> _Brief_: The answer is to be an exact copy of the lines below running from the line with "if !(s.stk k).bst.shutdown then s2" down to the line with "if ns < 50 ∨", both ends included, and nothing more.

Stored items from a collection
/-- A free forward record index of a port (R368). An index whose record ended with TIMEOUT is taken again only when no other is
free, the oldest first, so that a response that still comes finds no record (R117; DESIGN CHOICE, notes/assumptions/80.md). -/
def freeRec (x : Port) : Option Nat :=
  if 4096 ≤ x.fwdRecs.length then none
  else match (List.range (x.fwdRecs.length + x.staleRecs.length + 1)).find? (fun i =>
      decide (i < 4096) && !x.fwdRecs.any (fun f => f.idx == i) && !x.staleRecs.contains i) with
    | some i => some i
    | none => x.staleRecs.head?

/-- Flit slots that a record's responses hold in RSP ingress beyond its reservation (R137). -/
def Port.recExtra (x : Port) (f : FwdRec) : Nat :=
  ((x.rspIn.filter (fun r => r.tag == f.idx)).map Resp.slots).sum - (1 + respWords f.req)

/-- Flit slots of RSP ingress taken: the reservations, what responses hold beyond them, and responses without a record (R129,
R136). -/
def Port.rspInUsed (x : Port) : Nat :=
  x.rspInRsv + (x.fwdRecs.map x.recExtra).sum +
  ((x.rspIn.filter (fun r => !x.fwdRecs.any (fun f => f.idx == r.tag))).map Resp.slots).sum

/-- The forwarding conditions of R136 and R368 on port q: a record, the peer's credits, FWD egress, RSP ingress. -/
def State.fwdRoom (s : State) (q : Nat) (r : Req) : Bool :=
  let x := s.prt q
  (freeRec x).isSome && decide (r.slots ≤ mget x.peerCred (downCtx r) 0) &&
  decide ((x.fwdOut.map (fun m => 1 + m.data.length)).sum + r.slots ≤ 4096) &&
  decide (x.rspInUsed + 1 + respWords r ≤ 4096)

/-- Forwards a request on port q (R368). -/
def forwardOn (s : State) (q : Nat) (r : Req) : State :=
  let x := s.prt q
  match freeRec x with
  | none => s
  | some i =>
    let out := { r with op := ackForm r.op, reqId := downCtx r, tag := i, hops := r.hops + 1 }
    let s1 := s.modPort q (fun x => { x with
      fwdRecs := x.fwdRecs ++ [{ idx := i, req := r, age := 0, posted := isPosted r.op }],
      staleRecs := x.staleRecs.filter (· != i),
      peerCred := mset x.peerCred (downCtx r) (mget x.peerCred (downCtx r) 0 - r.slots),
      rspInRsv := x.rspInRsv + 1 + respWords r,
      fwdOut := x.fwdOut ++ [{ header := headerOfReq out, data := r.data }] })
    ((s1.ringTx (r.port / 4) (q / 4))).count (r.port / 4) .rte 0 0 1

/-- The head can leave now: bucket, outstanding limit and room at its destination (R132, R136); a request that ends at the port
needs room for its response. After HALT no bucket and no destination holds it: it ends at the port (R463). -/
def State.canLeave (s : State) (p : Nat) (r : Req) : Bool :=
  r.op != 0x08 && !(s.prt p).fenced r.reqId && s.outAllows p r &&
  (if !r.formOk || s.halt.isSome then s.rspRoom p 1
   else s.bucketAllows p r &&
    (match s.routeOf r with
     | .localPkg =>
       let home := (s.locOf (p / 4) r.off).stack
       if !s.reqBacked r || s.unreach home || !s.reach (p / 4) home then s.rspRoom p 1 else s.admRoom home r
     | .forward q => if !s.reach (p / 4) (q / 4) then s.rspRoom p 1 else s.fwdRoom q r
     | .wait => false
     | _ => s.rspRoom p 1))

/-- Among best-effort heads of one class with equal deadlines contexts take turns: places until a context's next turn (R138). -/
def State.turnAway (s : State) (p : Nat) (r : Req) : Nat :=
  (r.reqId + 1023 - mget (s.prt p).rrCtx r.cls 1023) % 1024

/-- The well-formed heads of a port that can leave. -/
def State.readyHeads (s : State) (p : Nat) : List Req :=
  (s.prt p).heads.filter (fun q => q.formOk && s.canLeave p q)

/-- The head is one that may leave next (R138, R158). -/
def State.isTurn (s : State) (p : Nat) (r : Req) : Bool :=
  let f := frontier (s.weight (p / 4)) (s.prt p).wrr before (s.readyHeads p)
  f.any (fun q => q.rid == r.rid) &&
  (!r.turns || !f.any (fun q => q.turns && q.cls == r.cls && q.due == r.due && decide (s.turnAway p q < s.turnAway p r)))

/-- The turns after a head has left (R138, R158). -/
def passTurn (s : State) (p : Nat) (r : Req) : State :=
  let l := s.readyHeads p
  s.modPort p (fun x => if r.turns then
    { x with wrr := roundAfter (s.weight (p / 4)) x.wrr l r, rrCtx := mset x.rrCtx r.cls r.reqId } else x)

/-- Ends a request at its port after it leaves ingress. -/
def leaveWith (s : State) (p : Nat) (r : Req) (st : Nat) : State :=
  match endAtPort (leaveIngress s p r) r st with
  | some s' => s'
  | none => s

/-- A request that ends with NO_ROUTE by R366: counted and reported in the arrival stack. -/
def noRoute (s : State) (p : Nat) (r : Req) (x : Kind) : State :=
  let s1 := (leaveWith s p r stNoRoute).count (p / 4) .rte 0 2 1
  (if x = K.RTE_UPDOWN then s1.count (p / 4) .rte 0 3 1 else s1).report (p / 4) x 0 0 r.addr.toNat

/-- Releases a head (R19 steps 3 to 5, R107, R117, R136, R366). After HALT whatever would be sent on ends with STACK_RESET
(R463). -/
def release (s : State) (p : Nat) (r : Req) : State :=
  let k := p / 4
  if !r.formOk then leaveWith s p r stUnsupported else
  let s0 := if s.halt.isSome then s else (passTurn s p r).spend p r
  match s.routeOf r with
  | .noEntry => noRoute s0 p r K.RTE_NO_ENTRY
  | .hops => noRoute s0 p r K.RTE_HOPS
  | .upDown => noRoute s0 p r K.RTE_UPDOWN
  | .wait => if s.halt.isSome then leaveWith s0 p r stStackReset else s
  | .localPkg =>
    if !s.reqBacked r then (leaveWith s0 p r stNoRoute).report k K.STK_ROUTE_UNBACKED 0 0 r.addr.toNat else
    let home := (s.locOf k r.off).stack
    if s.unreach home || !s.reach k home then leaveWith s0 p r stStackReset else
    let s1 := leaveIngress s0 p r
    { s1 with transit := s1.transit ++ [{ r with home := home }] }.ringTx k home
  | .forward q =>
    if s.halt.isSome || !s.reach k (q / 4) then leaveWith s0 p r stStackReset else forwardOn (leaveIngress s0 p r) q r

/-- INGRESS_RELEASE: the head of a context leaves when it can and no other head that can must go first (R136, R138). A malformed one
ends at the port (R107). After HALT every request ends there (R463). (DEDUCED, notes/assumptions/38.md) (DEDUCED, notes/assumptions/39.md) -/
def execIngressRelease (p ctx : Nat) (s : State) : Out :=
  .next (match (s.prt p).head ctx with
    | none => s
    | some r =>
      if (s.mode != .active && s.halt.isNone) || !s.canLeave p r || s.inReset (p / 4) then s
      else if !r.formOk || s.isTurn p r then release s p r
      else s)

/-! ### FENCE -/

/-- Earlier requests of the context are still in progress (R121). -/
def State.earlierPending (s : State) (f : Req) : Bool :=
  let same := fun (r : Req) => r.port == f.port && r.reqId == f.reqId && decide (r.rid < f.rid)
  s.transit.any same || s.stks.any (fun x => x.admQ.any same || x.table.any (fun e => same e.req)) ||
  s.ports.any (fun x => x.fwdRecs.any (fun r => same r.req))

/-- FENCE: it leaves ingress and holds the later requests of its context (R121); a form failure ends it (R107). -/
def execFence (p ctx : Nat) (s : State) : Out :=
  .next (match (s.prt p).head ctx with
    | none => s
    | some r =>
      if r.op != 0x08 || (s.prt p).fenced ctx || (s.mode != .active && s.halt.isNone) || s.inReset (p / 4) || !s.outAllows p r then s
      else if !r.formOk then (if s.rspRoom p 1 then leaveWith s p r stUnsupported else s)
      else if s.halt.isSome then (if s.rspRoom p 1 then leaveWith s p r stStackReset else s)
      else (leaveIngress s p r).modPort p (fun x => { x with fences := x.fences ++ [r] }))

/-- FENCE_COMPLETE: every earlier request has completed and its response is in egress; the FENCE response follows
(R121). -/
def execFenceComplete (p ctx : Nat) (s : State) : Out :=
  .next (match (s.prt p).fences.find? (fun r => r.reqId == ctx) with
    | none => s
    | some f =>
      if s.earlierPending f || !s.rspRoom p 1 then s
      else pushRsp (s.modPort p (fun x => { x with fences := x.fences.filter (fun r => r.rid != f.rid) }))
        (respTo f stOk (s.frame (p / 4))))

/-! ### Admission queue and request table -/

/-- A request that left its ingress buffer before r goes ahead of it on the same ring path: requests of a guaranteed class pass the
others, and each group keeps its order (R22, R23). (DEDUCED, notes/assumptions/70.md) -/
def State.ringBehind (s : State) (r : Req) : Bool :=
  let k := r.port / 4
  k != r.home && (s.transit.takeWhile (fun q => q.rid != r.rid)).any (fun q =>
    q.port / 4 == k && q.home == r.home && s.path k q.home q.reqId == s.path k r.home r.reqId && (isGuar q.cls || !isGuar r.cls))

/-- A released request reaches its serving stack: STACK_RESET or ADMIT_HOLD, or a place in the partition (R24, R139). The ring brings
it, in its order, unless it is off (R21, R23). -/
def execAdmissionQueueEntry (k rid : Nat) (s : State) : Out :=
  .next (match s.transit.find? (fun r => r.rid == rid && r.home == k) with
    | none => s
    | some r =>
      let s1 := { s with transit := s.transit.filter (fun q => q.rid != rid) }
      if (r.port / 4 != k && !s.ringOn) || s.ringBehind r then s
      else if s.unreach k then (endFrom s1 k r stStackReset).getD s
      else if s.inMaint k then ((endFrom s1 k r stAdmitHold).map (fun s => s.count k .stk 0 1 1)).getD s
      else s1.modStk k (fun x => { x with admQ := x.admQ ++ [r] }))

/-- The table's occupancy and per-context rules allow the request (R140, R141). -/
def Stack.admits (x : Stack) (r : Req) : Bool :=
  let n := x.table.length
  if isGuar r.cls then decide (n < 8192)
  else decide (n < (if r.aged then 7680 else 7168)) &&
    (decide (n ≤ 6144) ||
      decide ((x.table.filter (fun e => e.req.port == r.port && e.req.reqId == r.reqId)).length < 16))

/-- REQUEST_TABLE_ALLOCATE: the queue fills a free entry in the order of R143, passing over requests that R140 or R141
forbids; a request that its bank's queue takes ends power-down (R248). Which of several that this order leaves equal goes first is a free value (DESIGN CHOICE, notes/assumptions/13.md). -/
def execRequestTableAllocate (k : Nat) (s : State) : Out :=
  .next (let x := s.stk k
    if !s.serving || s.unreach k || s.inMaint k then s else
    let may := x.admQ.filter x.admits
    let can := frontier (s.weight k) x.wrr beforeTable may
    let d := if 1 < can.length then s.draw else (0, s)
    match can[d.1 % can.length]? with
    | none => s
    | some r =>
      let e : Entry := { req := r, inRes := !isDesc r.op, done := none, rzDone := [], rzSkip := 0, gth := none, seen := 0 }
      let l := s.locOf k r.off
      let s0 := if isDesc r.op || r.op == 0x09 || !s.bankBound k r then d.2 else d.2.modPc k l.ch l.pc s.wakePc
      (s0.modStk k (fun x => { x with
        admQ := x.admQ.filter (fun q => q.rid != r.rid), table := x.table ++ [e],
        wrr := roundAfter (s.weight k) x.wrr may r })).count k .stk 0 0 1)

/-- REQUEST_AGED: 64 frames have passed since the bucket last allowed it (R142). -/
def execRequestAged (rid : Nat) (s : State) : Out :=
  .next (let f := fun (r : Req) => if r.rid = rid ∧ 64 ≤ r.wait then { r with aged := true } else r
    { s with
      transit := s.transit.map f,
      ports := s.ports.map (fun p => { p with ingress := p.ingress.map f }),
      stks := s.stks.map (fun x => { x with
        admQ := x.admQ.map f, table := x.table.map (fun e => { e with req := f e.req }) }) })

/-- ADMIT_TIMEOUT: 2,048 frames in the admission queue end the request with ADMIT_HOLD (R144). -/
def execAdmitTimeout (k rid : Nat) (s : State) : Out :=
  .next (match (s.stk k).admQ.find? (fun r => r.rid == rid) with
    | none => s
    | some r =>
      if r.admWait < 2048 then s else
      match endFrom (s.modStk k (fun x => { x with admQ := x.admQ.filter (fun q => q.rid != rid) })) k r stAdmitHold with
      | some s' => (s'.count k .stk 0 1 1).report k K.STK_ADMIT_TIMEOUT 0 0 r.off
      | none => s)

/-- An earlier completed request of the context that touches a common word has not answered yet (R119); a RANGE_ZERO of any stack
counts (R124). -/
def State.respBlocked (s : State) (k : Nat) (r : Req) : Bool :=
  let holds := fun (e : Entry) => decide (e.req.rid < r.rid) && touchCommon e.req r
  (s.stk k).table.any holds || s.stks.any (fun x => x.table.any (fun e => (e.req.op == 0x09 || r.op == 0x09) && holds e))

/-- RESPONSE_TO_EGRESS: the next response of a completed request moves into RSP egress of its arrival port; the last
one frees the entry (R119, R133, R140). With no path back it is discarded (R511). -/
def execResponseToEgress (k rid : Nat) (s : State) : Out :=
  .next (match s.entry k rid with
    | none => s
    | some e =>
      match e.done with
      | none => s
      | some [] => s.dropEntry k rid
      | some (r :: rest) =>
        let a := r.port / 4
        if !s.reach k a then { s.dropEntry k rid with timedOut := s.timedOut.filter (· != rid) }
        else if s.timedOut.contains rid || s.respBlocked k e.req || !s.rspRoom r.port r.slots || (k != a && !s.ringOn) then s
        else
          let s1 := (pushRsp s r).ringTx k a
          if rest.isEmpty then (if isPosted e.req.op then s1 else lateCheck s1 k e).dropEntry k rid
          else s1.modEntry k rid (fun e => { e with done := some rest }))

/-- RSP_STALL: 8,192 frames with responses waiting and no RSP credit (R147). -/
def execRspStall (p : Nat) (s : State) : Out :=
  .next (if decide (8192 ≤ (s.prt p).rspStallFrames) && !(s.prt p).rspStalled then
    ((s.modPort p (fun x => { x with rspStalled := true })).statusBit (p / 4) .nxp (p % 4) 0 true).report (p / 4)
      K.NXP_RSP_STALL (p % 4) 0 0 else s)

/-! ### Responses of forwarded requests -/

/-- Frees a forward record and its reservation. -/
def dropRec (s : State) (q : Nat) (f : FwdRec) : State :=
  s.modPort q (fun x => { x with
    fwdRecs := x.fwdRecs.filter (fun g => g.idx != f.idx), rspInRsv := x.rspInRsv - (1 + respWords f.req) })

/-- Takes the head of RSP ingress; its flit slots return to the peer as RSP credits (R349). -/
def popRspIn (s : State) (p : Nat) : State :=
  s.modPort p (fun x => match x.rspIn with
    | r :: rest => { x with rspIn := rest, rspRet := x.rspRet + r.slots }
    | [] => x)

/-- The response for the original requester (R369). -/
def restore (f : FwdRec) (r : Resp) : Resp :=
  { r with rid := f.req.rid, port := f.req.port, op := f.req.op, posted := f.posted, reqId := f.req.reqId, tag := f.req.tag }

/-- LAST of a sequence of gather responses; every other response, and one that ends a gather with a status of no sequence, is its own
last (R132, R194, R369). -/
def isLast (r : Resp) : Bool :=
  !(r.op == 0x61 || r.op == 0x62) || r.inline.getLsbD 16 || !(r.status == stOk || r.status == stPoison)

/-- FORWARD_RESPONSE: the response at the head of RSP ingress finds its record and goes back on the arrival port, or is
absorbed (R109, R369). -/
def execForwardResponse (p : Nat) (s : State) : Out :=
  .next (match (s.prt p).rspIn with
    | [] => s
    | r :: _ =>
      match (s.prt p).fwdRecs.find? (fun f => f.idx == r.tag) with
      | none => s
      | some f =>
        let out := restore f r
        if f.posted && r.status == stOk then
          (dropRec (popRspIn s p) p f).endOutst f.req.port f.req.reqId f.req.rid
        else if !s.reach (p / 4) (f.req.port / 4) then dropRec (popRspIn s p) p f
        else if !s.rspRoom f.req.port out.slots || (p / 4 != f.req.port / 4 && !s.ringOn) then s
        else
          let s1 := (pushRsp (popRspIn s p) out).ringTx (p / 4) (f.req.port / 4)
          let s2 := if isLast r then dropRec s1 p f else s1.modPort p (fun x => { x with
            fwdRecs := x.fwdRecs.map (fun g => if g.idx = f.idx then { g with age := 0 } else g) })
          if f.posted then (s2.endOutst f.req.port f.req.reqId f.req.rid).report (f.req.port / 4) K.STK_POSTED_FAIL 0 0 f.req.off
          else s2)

* * *

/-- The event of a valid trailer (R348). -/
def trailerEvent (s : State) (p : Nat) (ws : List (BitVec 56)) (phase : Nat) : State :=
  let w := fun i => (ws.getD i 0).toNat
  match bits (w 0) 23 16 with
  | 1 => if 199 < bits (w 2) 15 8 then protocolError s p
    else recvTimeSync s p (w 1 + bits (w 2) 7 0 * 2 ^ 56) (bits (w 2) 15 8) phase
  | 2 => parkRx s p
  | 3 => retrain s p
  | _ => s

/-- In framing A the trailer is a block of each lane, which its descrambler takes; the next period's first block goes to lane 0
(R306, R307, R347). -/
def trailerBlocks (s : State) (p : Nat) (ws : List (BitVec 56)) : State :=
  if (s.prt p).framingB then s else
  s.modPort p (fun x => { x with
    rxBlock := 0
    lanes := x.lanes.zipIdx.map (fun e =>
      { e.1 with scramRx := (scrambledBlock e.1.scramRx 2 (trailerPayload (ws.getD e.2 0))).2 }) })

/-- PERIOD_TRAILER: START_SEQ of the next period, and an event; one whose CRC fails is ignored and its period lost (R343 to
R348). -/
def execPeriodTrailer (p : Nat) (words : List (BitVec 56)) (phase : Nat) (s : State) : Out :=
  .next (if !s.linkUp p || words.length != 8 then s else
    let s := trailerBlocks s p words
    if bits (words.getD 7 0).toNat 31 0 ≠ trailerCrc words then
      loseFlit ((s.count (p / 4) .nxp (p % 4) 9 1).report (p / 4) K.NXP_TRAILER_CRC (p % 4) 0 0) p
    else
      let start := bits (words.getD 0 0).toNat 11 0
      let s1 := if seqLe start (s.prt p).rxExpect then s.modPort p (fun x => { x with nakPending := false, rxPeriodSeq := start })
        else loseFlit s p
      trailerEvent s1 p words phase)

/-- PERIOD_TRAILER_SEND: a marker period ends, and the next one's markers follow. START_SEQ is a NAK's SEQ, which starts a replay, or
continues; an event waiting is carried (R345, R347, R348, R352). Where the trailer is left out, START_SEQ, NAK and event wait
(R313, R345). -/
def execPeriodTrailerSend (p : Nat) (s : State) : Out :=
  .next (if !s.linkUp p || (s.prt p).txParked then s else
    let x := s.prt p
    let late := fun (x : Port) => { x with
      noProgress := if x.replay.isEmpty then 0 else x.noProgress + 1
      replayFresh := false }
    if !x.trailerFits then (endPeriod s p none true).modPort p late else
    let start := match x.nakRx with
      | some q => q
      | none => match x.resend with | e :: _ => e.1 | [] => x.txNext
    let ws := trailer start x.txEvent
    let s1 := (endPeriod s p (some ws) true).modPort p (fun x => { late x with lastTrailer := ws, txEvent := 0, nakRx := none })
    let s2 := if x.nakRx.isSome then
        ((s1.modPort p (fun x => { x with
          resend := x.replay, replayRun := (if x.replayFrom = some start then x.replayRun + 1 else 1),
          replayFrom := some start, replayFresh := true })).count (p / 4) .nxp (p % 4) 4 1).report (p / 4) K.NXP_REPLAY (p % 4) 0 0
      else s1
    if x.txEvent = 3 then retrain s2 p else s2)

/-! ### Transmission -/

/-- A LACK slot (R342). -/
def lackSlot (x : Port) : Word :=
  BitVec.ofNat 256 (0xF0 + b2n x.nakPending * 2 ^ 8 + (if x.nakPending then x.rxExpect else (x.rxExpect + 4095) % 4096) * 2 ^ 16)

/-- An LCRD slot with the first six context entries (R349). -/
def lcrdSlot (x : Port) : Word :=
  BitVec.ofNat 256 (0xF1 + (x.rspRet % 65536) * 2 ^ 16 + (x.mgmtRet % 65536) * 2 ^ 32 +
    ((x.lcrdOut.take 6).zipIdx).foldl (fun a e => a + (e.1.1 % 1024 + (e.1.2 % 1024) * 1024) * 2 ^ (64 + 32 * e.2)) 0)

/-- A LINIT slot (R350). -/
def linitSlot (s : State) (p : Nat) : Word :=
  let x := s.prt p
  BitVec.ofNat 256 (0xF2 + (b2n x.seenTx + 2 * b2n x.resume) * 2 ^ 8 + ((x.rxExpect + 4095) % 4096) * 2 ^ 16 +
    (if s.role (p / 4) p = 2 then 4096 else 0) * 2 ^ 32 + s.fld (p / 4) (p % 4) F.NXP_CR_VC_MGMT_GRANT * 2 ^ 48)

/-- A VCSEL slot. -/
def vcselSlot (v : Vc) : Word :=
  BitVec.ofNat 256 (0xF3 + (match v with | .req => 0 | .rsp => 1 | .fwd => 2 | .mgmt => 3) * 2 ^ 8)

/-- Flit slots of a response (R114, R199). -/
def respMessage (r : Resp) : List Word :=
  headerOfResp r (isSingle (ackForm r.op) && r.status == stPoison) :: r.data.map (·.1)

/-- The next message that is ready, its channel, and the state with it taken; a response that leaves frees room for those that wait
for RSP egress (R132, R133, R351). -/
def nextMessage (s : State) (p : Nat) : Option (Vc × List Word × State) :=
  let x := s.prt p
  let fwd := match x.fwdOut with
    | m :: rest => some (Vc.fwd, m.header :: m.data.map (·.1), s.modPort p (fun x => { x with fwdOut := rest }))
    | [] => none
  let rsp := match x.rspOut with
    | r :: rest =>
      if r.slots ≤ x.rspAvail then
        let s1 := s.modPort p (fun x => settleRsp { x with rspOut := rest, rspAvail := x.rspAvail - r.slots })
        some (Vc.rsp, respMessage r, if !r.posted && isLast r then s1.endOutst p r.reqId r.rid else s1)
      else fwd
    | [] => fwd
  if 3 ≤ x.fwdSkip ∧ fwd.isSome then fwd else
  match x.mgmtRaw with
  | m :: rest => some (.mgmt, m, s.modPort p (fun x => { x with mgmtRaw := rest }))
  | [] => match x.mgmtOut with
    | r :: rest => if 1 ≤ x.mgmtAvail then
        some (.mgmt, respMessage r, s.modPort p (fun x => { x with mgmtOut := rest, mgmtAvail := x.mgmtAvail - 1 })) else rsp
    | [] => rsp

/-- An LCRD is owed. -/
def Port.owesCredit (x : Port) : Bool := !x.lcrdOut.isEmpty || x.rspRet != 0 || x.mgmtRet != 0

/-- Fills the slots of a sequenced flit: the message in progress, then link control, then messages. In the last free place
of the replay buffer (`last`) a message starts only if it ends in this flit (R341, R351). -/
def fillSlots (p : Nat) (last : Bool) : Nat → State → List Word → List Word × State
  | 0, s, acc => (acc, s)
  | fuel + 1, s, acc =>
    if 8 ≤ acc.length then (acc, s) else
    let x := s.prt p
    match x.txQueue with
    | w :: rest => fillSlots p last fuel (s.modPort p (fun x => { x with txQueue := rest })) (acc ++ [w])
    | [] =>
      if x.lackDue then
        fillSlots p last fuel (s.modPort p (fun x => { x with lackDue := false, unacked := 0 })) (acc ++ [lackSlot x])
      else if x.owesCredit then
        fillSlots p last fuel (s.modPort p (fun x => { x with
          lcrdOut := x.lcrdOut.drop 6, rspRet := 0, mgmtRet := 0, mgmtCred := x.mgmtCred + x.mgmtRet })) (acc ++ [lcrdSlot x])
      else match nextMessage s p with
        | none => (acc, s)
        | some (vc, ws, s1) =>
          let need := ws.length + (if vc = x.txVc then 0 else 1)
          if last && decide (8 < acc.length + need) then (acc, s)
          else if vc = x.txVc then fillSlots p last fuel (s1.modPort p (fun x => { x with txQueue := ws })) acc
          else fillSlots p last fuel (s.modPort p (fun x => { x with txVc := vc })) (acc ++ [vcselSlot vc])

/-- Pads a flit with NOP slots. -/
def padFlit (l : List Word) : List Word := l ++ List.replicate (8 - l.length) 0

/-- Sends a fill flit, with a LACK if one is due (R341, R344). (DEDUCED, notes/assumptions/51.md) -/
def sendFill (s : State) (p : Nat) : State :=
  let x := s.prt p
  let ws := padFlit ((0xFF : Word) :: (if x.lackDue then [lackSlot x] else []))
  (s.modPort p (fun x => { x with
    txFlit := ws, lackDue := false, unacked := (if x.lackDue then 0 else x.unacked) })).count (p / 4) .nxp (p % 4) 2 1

==

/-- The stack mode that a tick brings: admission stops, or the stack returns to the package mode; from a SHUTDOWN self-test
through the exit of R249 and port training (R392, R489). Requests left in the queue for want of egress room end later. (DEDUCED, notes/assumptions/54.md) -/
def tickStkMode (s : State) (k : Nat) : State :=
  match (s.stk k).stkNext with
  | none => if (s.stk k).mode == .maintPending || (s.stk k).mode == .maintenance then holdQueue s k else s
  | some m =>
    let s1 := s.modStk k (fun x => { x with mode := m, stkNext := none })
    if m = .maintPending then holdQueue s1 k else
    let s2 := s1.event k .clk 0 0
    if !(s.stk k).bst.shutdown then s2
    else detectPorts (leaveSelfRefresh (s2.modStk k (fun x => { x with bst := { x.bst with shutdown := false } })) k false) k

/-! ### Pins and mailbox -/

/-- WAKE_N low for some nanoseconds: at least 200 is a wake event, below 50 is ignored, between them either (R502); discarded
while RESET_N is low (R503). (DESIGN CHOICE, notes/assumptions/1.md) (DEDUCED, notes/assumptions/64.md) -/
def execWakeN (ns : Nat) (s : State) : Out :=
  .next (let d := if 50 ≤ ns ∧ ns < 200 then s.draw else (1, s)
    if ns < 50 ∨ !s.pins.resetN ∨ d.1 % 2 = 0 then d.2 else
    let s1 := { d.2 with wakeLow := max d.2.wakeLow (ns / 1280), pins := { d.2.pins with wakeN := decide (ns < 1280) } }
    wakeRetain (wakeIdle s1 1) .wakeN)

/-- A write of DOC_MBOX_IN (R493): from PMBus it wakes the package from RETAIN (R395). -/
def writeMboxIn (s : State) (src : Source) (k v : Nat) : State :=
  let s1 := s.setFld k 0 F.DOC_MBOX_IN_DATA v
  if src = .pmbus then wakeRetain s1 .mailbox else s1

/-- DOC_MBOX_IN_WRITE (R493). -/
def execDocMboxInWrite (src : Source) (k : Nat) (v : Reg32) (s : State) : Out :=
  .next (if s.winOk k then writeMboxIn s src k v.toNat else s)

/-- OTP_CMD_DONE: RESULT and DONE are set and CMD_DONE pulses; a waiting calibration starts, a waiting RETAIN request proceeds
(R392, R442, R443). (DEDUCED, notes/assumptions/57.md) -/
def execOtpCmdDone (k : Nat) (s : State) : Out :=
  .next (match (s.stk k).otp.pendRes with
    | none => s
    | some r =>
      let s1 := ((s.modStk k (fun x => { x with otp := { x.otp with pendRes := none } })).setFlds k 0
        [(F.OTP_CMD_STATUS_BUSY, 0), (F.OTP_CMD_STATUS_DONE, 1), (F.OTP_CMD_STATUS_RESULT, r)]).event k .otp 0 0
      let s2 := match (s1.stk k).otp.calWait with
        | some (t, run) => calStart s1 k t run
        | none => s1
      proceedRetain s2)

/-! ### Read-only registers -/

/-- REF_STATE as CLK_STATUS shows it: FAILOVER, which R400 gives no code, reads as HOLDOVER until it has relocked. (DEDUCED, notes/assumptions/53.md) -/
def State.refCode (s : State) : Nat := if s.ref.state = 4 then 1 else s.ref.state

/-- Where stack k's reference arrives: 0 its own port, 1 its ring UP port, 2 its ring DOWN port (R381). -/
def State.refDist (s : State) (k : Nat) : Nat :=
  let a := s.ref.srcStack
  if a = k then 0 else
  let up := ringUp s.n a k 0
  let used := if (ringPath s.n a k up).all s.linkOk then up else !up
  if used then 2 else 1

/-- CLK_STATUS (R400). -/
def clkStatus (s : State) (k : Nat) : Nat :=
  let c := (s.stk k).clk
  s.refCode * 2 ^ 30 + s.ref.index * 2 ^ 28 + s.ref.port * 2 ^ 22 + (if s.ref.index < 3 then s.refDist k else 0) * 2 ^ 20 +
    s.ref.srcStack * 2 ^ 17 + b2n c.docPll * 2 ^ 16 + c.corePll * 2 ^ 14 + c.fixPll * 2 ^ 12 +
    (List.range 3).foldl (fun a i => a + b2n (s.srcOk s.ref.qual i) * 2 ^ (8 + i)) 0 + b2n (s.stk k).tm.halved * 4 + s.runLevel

> _Your response_:
    if !(s.stk k).bst.shutdown then s2
    else detectPorts (leaveSelfRefresh (s2.modStk k (fun x => { x with bst := { x.bst with shutdown := false } })) k false) k

/-! ### Pins and mailbox -/

/-- WAKE_N low for some nanoseconds: at least 200 is a wake event, below 50 is ignored, between them either (R502); discarded
while RESET_N is low (R503). (DESIGN CHOICE, notes/assumptions/1.md) (DEDUCED, notes/assumptions/64.md) -/
def execWakeN (ns : Nat) (s : State) : Out :=
  .next (let d := if 50 ≤ ns ∧ ns < 200 then s.draw else (1, s)
    if ns < 50 ∨ !s.pins.resetN ∨ d.1 % 2 = 0 then d.2 else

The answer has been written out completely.